§ **THE PROBLEM**
From the entries, filter out every line that lacks "getV" and copy the rest.

Stored data
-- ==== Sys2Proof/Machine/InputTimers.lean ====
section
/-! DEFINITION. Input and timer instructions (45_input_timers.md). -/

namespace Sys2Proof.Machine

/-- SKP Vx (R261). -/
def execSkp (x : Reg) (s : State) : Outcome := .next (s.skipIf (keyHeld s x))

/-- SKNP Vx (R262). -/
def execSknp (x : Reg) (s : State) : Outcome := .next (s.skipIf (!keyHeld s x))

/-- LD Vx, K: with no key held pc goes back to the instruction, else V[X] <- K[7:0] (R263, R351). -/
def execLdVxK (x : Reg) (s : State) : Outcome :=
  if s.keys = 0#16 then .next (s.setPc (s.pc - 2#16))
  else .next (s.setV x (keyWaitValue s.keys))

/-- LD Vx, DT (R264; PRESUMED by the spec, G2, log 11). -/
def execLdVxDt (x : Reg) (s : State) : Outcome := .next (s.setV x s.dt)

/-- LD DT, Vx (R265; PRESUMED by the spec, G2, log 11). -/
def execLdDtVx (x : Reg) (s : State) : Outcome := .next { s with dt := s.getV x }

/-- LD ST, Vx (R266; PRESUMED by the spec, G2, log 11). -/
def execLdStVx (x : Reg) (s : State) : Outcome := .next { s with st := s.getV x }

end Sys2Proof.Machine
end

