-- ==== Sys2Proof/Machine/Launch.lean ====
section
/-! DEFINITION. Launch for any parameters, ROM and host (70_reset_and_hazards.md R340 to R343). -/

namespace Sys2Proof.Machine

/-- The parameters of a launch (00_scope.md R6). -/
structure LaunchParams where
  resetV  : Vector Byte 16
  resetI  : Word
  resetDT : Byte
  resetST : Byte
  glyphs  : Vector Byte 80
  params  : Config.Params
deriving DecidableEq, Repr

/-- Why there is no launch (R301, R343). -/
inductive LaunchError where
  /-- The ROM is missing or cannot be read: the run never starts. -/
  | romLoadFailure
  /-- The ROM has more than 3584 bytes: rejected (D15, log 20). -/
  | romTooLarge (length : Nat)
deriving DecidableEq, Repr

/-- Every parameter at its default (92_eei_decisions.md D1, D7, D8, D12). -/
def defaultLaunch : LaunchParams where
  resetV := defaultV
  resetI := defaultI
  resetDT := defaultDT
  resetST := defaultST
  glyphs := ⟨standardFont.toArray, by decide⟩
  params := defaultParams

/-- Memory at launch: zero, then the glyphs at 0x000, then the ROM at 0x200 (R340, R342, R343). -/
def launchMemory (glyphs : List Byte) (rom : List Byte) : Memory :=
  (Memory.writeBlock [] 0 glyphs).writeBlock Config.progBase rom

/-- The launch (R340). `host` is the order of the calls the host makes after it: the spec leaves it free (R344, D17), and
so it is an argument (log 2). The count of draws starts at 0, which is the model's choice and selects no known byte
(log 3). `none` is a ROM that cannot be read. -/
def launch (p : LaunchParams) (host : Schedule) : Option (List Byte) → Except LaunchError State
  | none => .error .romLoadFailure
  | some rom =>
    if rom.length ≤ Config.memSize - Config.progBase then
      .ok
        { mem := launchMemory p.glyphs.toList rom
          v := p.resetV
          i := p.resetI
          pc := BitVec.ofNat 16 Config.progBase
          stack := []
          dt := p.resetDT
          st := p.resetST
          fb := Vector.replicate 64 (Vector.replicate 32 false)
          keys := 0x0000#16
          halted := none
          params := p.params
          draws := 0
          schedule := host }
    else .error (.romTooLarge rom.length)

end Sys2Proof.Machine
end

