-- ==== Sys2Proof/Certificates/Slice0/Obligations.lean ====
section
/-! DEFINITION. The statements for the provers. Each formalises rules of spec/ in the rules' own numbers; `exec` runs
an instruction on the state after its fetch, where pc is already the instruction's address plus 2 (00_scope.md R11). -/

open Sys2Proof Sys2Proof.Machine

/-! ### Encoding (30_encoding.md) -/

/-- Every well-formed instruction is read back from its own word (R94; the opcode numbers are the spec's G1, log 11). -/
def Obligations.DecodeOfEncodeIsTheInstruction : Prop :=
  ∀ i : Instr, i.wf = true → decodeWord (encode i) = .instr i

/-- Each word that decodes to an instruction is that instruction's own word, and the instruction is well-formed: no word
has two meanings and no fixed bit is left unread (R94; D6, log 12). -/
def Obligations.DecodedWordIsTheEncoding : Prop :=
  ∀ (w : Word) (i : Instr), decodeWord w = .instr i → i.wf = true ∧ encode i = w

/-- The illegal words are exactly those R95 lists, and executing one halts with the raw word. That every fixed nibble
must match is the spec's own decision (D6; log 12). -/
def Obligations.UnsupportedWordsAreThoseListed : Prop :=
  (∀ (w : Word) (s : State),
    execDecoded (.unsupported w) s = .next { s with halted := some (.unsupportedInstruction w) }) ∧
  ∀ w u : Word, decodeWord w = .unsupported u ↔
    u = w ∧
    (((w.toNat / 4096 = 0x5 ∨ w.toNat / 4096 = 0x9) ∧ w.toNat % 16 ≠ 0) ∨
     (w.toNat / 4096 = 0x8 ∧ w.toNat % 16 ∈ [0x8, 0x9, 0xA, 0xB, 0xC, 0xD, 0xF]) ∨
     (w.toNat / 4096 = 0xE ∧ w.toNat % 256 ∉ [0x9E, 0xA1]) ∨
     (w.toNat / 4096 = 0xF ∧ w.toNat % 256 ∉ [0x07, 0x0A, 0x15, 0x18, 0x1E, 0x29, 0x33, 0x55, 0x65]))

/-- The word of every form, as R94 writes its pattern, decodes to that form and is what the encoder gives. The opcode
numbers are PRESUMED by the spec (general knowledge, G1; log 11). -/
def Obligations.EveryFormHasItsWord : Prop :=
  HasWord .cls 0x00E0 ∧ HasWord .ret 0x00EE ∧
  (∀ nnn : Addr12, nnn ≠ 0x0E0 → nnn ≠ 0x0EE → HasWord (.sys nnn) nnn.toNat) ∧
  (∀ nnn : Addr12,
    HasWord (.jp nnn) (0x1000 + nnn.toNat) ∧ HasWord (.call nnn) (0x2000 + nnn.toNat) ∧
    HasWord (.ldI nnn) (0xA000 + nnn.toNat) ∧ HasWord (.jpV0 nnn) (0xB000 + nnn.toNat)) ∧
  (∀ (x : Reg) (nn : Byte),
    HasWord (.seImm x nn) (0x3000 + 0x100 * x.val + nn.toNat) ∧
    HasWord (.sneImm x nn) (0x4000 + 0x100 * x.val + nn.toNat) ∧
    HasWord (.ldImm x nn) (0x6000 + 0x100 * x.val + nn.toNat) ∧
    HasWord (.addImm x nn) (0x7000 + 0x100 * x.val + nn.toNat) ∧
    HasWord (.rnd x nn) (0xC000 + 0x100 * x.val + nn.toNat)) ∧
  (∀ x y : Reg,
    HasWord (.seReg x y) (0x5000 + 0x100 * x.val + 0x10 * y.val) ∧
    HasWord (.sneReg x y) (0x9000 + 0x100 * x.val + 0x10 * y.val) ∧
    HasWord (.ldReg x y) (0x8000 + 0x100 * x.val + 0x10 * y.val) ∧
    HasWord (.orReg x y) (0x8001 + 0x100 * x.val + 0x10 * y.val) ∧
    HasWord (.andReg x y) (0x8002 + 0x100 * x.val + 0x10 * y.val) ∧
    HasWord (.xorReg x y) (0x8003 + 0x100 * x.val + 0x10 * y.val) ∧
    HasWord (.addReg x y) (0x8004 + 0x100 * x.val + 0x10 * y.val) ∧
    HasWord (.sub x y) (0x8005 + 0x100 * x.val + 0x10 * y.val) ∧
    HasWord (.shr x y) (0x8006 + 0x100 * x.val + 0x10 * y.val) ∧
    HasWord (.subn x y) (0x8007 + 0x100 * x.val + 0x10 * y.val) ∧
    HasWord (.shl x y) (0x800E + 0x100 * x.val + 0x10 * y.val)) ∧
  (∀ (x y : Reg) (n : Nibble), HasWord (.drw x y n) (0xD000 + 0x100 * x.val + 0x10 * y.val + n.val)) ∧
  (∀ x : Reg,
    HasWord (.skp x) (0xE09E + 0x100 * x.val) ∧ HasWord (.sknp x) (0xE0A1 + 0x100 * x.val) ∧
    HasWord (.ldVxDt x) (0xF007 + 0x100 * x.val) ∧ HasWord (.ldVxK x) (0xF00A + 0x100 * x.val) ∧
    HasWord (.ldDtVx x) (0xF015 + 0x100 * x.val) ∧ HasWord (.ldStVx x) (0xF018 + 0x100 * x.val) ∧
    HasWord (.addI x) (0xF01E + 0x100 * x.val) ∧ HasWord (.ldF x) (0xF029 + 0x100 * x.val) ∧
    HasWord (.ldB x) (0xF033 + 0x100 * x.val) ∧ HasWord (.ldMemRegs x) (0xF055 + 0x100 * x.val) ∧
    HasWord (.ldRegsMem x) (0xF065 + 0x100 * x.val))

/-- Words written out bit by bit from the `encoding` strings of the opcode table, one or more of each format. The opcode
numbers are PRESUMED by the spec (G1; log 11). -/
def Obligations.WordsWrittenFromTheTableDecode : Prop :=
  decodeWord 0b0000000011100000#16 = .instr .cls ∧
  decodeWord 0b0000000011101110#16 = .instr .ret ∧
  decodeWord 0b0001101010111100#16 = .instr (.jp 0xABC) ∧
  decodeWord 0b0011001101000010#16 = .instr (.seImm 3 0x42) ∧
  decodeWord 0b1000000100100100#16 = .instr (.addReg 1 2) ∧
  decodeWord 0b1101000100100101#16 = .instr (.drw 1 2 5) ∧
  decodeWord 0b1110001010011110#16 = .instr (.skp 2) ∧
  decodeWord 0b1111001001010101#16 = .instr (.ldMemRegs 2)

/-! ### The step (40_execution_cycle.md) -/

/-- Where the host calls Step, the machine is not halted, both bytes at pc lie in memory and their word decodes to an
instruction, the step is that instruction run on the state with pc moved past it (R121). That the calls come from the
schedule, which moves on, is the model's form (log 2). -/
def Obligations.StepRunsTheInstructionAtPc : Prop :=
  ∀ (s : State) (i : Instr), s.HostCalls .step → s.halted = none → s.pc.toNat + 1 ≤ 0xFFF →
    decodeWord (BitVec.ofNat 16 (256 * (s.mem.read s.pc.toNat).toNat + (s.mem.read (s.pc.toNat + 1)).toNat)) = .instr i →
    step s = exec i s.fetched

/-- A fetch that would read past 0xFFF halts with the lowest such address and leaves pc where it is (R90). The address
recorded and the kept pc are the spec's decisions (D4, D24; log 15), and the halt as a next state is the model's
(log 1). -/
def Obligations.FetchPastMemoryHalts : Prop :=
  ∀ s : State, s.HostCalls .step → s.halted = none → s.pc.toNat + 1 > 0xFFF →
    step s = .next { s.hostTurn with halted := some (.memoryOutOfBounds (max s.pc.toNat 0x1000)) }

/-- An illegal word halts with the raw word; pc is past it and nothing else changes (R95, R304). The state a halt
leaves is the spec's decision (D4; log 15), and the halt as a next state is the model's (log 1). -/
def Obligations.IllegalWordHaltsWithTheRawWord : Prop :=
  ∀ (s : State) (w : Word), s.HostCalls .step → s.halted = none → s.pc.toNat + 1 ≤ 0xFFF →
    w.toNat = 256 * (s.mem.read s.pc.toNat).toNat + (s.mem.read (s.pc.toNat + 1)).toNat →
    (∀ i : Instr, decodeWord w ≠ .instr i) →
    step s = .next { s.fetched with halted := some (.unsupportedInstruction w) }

§ **ANSWER TO THIS EXERCISE**
def execLdDtVx (x : Reg) (s : State) : Outcome := .next { s with dt := s.getV x }
def execLdStVx (x : Reg) (s : State) : Outcome := .next { s with st := s.getV x }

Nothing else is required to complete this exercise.